*** Begin section ***
-- ==== Sys2Proof/Decode.lean ====
section
/-! DEFINITION. The decoder (30_encoding.md R70 to R82), total on any word and on any bytes and rejecting by name; after it
the encoder, and the rows of the spec's opcode table as masks. -/

namespace Sys2Proof

/-! ### The six fields of an instruction word (R71) -/

/-- `C = w[15:12]`, the class. -/
def opClass (w : Word) : Nat := (w.extractLsb' 12 4).toNat

/-- `X = w[11:8]`. -/
def fieldX (w : Word) : Reg := (w.extractLsb' 8 4).toFin

/-- `Y = w[7:4]`. -/
def fieldY (w : Word) : Reg := (w.extractLsb' 4 4).toFin

/-- `N = w[3:0]`. -/
def fieldN (w : Word) : Fin 16 := (w.extractLsb' 0 4).toFin

/-- `NN = w[7:0]`. -/
def fieldNN (w : Word) : Byte := w.extractLsb' 0 8

/-- `NNN = w[11:0]`. -/
def fieldNNN (w : Word) : BitVec 12 := w.extractLsb' 0 12

/-! ### Decoding -/

/-- Why bytes decode to no instruction. The first three are the unsupported words of R81, by class. -/
inductive Reject where
  /-- Class 8 with a low nibble of 8 to 13 or 15. -/
  | class8 (w : Word)
  /-- Class 14 with a low byte other than `9E` and `A1`. -/
  | class14 (w : Word)
  /-- Class 15 with a low byte that is none of the nine. -/
  | class15 (w : Word)
  /-- Fewer than two bytes: every instruction is two bytes long (R70). -/
  | tooShort
deriving DecidableEq, Repr

/-- Class 0: all 12 low bits are compared (R77). -/
def decodeClass0 (w : Word) : Instr :=
  if fieldNNN w = 0x0E0#12 then .clearScreen
  else if fieldNNN w = 0x0EE#12 then .ret
  else .callLegacy (fieldNNN w)

/-- Class 8: the low nibble selects (R77). -/
def decodeClass8 (w : Word) : Except Reject Instr :=
  match (fieldN w).val with
  | 0x0 => .ok (.setRegister (fieldX w) (fieldY w))
  | 0x1 => .ok (.orRegisters (fieldX w) (fieldY w))
  | 0x2 => .ok (.andRegisters (fieldX w) (fieldY w))
  | 0x3 => .ok (.xorRegisters (fieldX w) (fieldY w))
  | 0x4 => .ok (.addRegisters (fieldX w) (fieldY w))
  | 0x5 => .ok (.subRegisters (fieldX w) (fieldY w))
  | 0x6 => .ok (.shiftRight (fieldX w))
  | 0x7 => .ok (.subRegistersReversed (fieldX w) (fieldY w))
  | 0xE => .ok (.shiftLeft (fieldX w))
  | _ => .error (.class8 w)

/-- Class 14: the low byte selects (R77). -/
def decodeClass14 (w : Word) : Except Reject Instr :=
  match (fieldNN w).toNat with
  | 0x9E => .ok (.skipIfKeyPressed (fieldX w))
  | 0xA1 => .ok (.skipIfKeyNotPressed (fieldX w))
  | _ => .error (.class14 w)

/-- Class 15: the low byte selects (R77). -/
def decodeClass15 (w : Word) : Except Reject Instr :=
  match (fieldNN w).toNat with
  | 0x07 => .ok (.readDelayTimer (fieldX w))
  | 0x0A => .ok (.waitForKey (fieldX w))
  | 0x15 => .ok (.setDelayTimer (fieldX w))
  | 0x18 => .ok (.setSoundTimer (fieldX w))
  | 0x1E => .ok (.addToIndex (fieldX w))
  | 0x29 => .ok (.setIndexToSpriteChar (fieldX w))
  | 0x33 => .ok (.storeBcd (fieldX w))
  | 0x55 => .ok (.registerDump (fieldX w))
  | 0x65 => .ok (.registerLoad (fieldX w))
  | _ => .error (.class15 w)

/-- The instruction an instruction word selects (R74 to R79). The last arm is class 15, the one value of four bits left. -/
def decodeWord (w : Word) : Except Reject Instr :=
  match opClass w with
  | 0x0 => .ok (decodeClass0 w)
  | 0x1 => .ok (.jump (fieldNNN w))
  | 0x2 => .ok (.call (fieldNNN w))
  | 0x3 => .ok (.skipIfEqualImmediate (fieldX w) (fieldNN w))
  | 0x4 => .ok (.skipIfNotEqualImmediate (fieldX w) (fieldNN w))
  | 0x5 => .ok (.skipIfRegistersEqual (fieldX w) (fieldY w))
  | 0x6 => .ok (.setImmediate (fieldX w) (fieldNN w))
  | 0x7 => .ok (.addImmediate (fieldX w) (fieldNN w))
  | 0x8 => decodeClass8 w
  | 0x9 => .ok (.skipIfRegistersNotEqual (fieldX w) (fieldY w))
  | 0xA => .ok (.setIndex (fieldNNN w))
  | 0xB => .ok (.jumpWithOffset (fieldNNN w))
  | 0xC => .ok (.randomAnd (fieldX w) (fieldNN w))
  | 0xD => .ok (.drawSprite (fieldX w) (fieldY w) (fieldN w))
  | 0xE => decodeClass14 w
  | _ => decodeClass15 w

/-- The word two consecutive bytes form: the byte at the lower address is the high byte (20_memory.md R52). -/
def wordOfBytes (hi lo : Byte) : Word := hi ++ lo

/-- The instruction at the head of a list of bytes in memory order, and the bytes after it (R70: always two bytes). -/
def decode : List Byte → Except Reject (Instr × List Byte)
  | hi :: lo :: rest =>
    match decodeWord (wordOfBytes hi lo) with
    | .ok i => .ok (i, rest)
    | .error r => .error r
  | _ => .error .tooShort

/-! ### Encoding -/

/-- The word whose four nibbles are given, the most significant first (R72). -/
def ofNibbles (c x y n : Nat) : Word := BitVec.ofNat 16 (c * 0x1000 + x * 0x100 + y * 0x10 + n)

/-- The format `NNN` (R72). -/
def packNNN (c : Nat) (nnn : BitVec 12) : Word := BitVec.ofNat 16 (c * 0x1000 + nnn.toNat)

/-- The formats `XNN` and `X` (R72), the latter with a fixed low byte. -/
def packXNN (c : Nat) (x : Reg) (nn : Byte) : Word := BitVec.ofNat 16 (c * 0x1000 + x.val * 0x100 + nn.toNat)

/-- The formats `XY` and `XYN` (R72). -/
def packXYN (c : Nat) (x y : Reg) (n : Nat) : Word := ofNibbles c x.val y.val n

/-- The canonical word of an instruction (R75, R85): nibbles that are not examined are 0. -/
def encode : Instr → Word
  | .clearScreen => 0x00E0#16
  | .ret => 0x00EE#16
  | .callLegacy nnn => packNNN 0x0 nnn
  | .jump nnn => packNNN 0x1 nnn
  | .call nnn => packNNN 0x2 nnn
  | .skipIfEqualImmediate x nn => packXNN 0x3 x nn
  | .skipIfNotEqualImmediate x nn => packXNN 0x4 x nn
  | .skipIfRegistersEqual x y => packXYN 0x5 x y 0
  | .setImmediate x nn => packXNN 0x6 x nn
  | .addImmediate x nn => packXNN 0x7 x nn
  | .setRegister x y => packXYN 0x8 x y 0x0
  | .orRegisters x y => packXYN 0x8 x y 0x1
  | .andRegisters x y => packXYN 0x8 x y 0x2
  | .xorRegisters x y => packXYN 0x8 x y 0x3
  | .addRegisters x y => packXYN 0x8 x y 0x4
  | .subRegisters x y => packXYN 0x8 x y 0x5
  | .shiftRight x => packXYN 0x8 x 0 0x6
  | .subRegistersReversed x y => packXYN 0x8 x y 0x7
  | .shiftLeft x => packXYN 0x8 x 0 0xE
  | .skipIfRegistersNotEqual x y => packXYN 0x9 x y 0
  | .setIndex nnn => packNNN 0xA nnn
  | .jumpWithOffset nnn => packNNN 0xB nnn
  | .randomAnd x nn => packXNN 0xC x nn
  | .drawSprite x y n => packXYN 0xD x y n.val
  | .skipIfKeyPressed x => packXNN 0xE x 0x9E
  | .skipIfKeyNotPressed x => packXNN 0xE x 0xA1
  | .readDelayTimer x => packXNN 0xF x 0x07
  | .waitForKey x => packXNN 0xF x 0x0A
  | .setDelayTimer x => packXNN 0xF x 0x15
  | .setSoundTimer x => packXNN 0xF x 0x18
  | .addToIndex x => packXNN 0xF x 0x1E
  | .setIndexToSpriteChar x => packXNN 0xF x 0x29
  | .storeBcd x => packXNN 0xF x 0x33
  | .registerDump x => packXNN 0xF x 0x55
  | .registerLoad x => packXNN 0xF x 0x65

/-- The high and the low byte of a word (20_memory.md R52). -/
def highByte (w : Word) : Byte := w.extractLsb' 8 8

/-- The low byte of a word. -/
def lowByte (w : Word) : Byte := w.extractLsb' 0 8

/-- The two bytes of an instruction in memory order. -/
def encodeBytes (i : Instr) : List Byte := [highByte (encode i), lowByte (encode i)]

/-! ### The rows of spec/opcode_table.json (R79) -/

/-- The row's `mask`: the bits that select the instruction. -/
def Instr.tableMask : Instr → Word
  | .clearScreen | .ret => 0xFFFF#16
  | .callLegacy _ | .jump _ | .call _ => 0xF000#16
  | .skipIfEqualImmediate _ _ | .skipIfNotEqualImmediate _ _ | .skipIfRegistersEqual _ _ => 0xF000#16
  | .setImmediate _ _ | .addImmediate _ _ => 0xF000#16
  | .setRegister _ _ | .orRegisters _ _ | .andRegisters _ _ | .xorRegisters _ _ => 0xF00F#16
  | .addRegisters _ _ | .subRegisters _ _ | .shiftRight _ => 0xF00F#16
  | .subRegistersReversed _ _ | .shiftLeft _ => 0xF00F#16
  | .skipIfRegistersNotEqual _ _ | .setIndex _ | .jumpWithOffset _ => 0xF000#16
  | .randomAnd _ _ | .drawSprite _ _ _ => 0xF000#16
  | .skipIfKeyPressed _ | .skipIfKeyNotPressed _ | .readDelayTimer _ | .waitForKey _ => 0xF0FF#16
  | .setDelayTimer _ | .setSoundTimer _ | .addToIndex _ | .setIndexToSpriteChar _ => 0xF0FF#16
  | .storeBcd _ | .registerDump _ | .registerLoad _ => 0xF0FF#16

/-- The row's `match`: what the selecting bits are. -/
def Instr.tableMatch : Instr → Word
  | .clearScreen => 0x00E0#16
  | .ret => 0x00EE#16
  | .callLegacy _ => 0x0000#16
  | .jump _ => 0x1000#16
  | .call _ => 0x2000#16
  | .skipIfEqualImmediate _ _ => 0x3000#16
  | .skipIfNotEqualImmediate _ _ => 0x4000#16
  | .skipIfRegistersEqual _ _ => 0x5000#16
  | .setImmediate _ _ => 0x6000#16
  | .addImmediate _ _ => 0x7000#16
  | .setRegister _ _ => 0x8000#16
  | .orRegisters _ _ => 0x8001#16
  | .andRegisters _ _ => 0x8002#16
  | .xorRegisters _ _ => 0x8003#16
  | .addRegisters _ _ => 0x8004#16
  | .subRegisters _ _ => 0x8005#16
  | .shiftRight _ => 0x8006#16
  | .subRegistersReversed _ _ => 0x8007#16
  | .shiftLeft _ => 0x800E#16
  | .skipIfRegistersNotEqual _ _ => 0x9000#16
  | .setIndex _ => 0xA000#16
  | .jumpWithOffset _ => 0xB000#16
  | .randomAnd _ _ => 0xC000#16
  | .drawSprite _ _ _ => 0xD000#16
  | .skipIfKeyPressed _ => 0xE09E#16
  | .skipIfKeyNotPressed _ => 0xE0A1#16
  | .readDelayTimer _ => 0xF007#16
  | .waitForKey _ => 0xF00A#16
  | .setDelayTimer _ => 0xF015#16
  | .setSoundTimer _ => 0xF018#16
  | .addToIndex _ => 0xF01E#16
  | .setIndexToSpriteChar _ => 0xF029#16
  | .storeBcd _ => 0xF033#16
  | .registerDump _ => 0xF055#16
  | .registerLoad _ => 0xF065#16

/-- The bits of a word that the instruction examines: its selecting bits and its operands, all but the nibbles of R78. -/
def Instr.examined : Instr → Word
  | .skipIfRegistersEqual _ _ | .skipIfRegistersNotEqual _ _ => 0xFFF0#16
  | .shiftRight _ | .shiftLeft _ => 0xFF0F#16
  | .clearScreen | .ret | .callLegacy _ | .jump _ | .call _ => 0xFFFF#16
  | .skipIfEqualImmediate _ _ | .skipIfNotEqualImmediate _ _ => 0xFFFF#16
  | .setImmediate _ _ | .addImmediate _ _ | .setRegister _ _ => 0xFFFF#16
  | .orRegisters _ _ | .andRegisters _ _ | .xorRegisters _ _ => 0xFFFF#16
  | .addRegisters _ _ | .subRegisters _ _ | .subRegistersReversed _ _ => 0xFFFF#16
  | .setIndex _ | .jumpWithOffset _ | .randomAnd _ _ | .drawSprite _ _ _ => 0xFFFF#16
  | .skipIfKeyPressed _ | .skipIfKeyNotPressed _ | .readDelayTimer _ | .waitForKey _ => 0xFFFF#16
  | .setDelayTimer _ | .setSoundTimer _ | .addToIndex _ | .setIndexToSpriteChar _ => 0xFFFF#16
  | .storeBcd _ | .registerDump _ | .registerLoad _ => 0xFFFF#16

/-! ### The host's view -/

/-- The instruction the decoder reads from an instruction whose bits are `w` in the opcode table's numbering. The word is laid
out in memory, high byte first, and given to the decoder; no instruction is longer than 16 bits (R70). -/
def decodeTableWord (nbits w : Nat) : Option Instr :=
  if nbits ≤ 16 then
    let word : Word := BitVec.ofNat 16 (w % 2 ^ nbits)
    match decode [highByte word, lowByte word] with
    | .ok (i, _) => some i
    | .error _ => none
  else none

end Sys2Proof
end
*** End section ***
# [The task]
Your task is to copy every line of the entries that contains the string "packNNN".

# [Task output]
def packNNN (c : Nat) (nnn : BitVec 12) : Word := BitVec.ofNat 16 (c * 0x1000 + nnn.toNat)
  | .callLegacy nnn => packNNN 0x0 nnn
  | .jump nnn => packNNN 0x1 nnn
  | .call nnn => packNNN 0x2 nnn
  | .setIndex nnn => packNNN 0xA nnn
  | .jumpWithOffset nnn => packNNN 0xB nnn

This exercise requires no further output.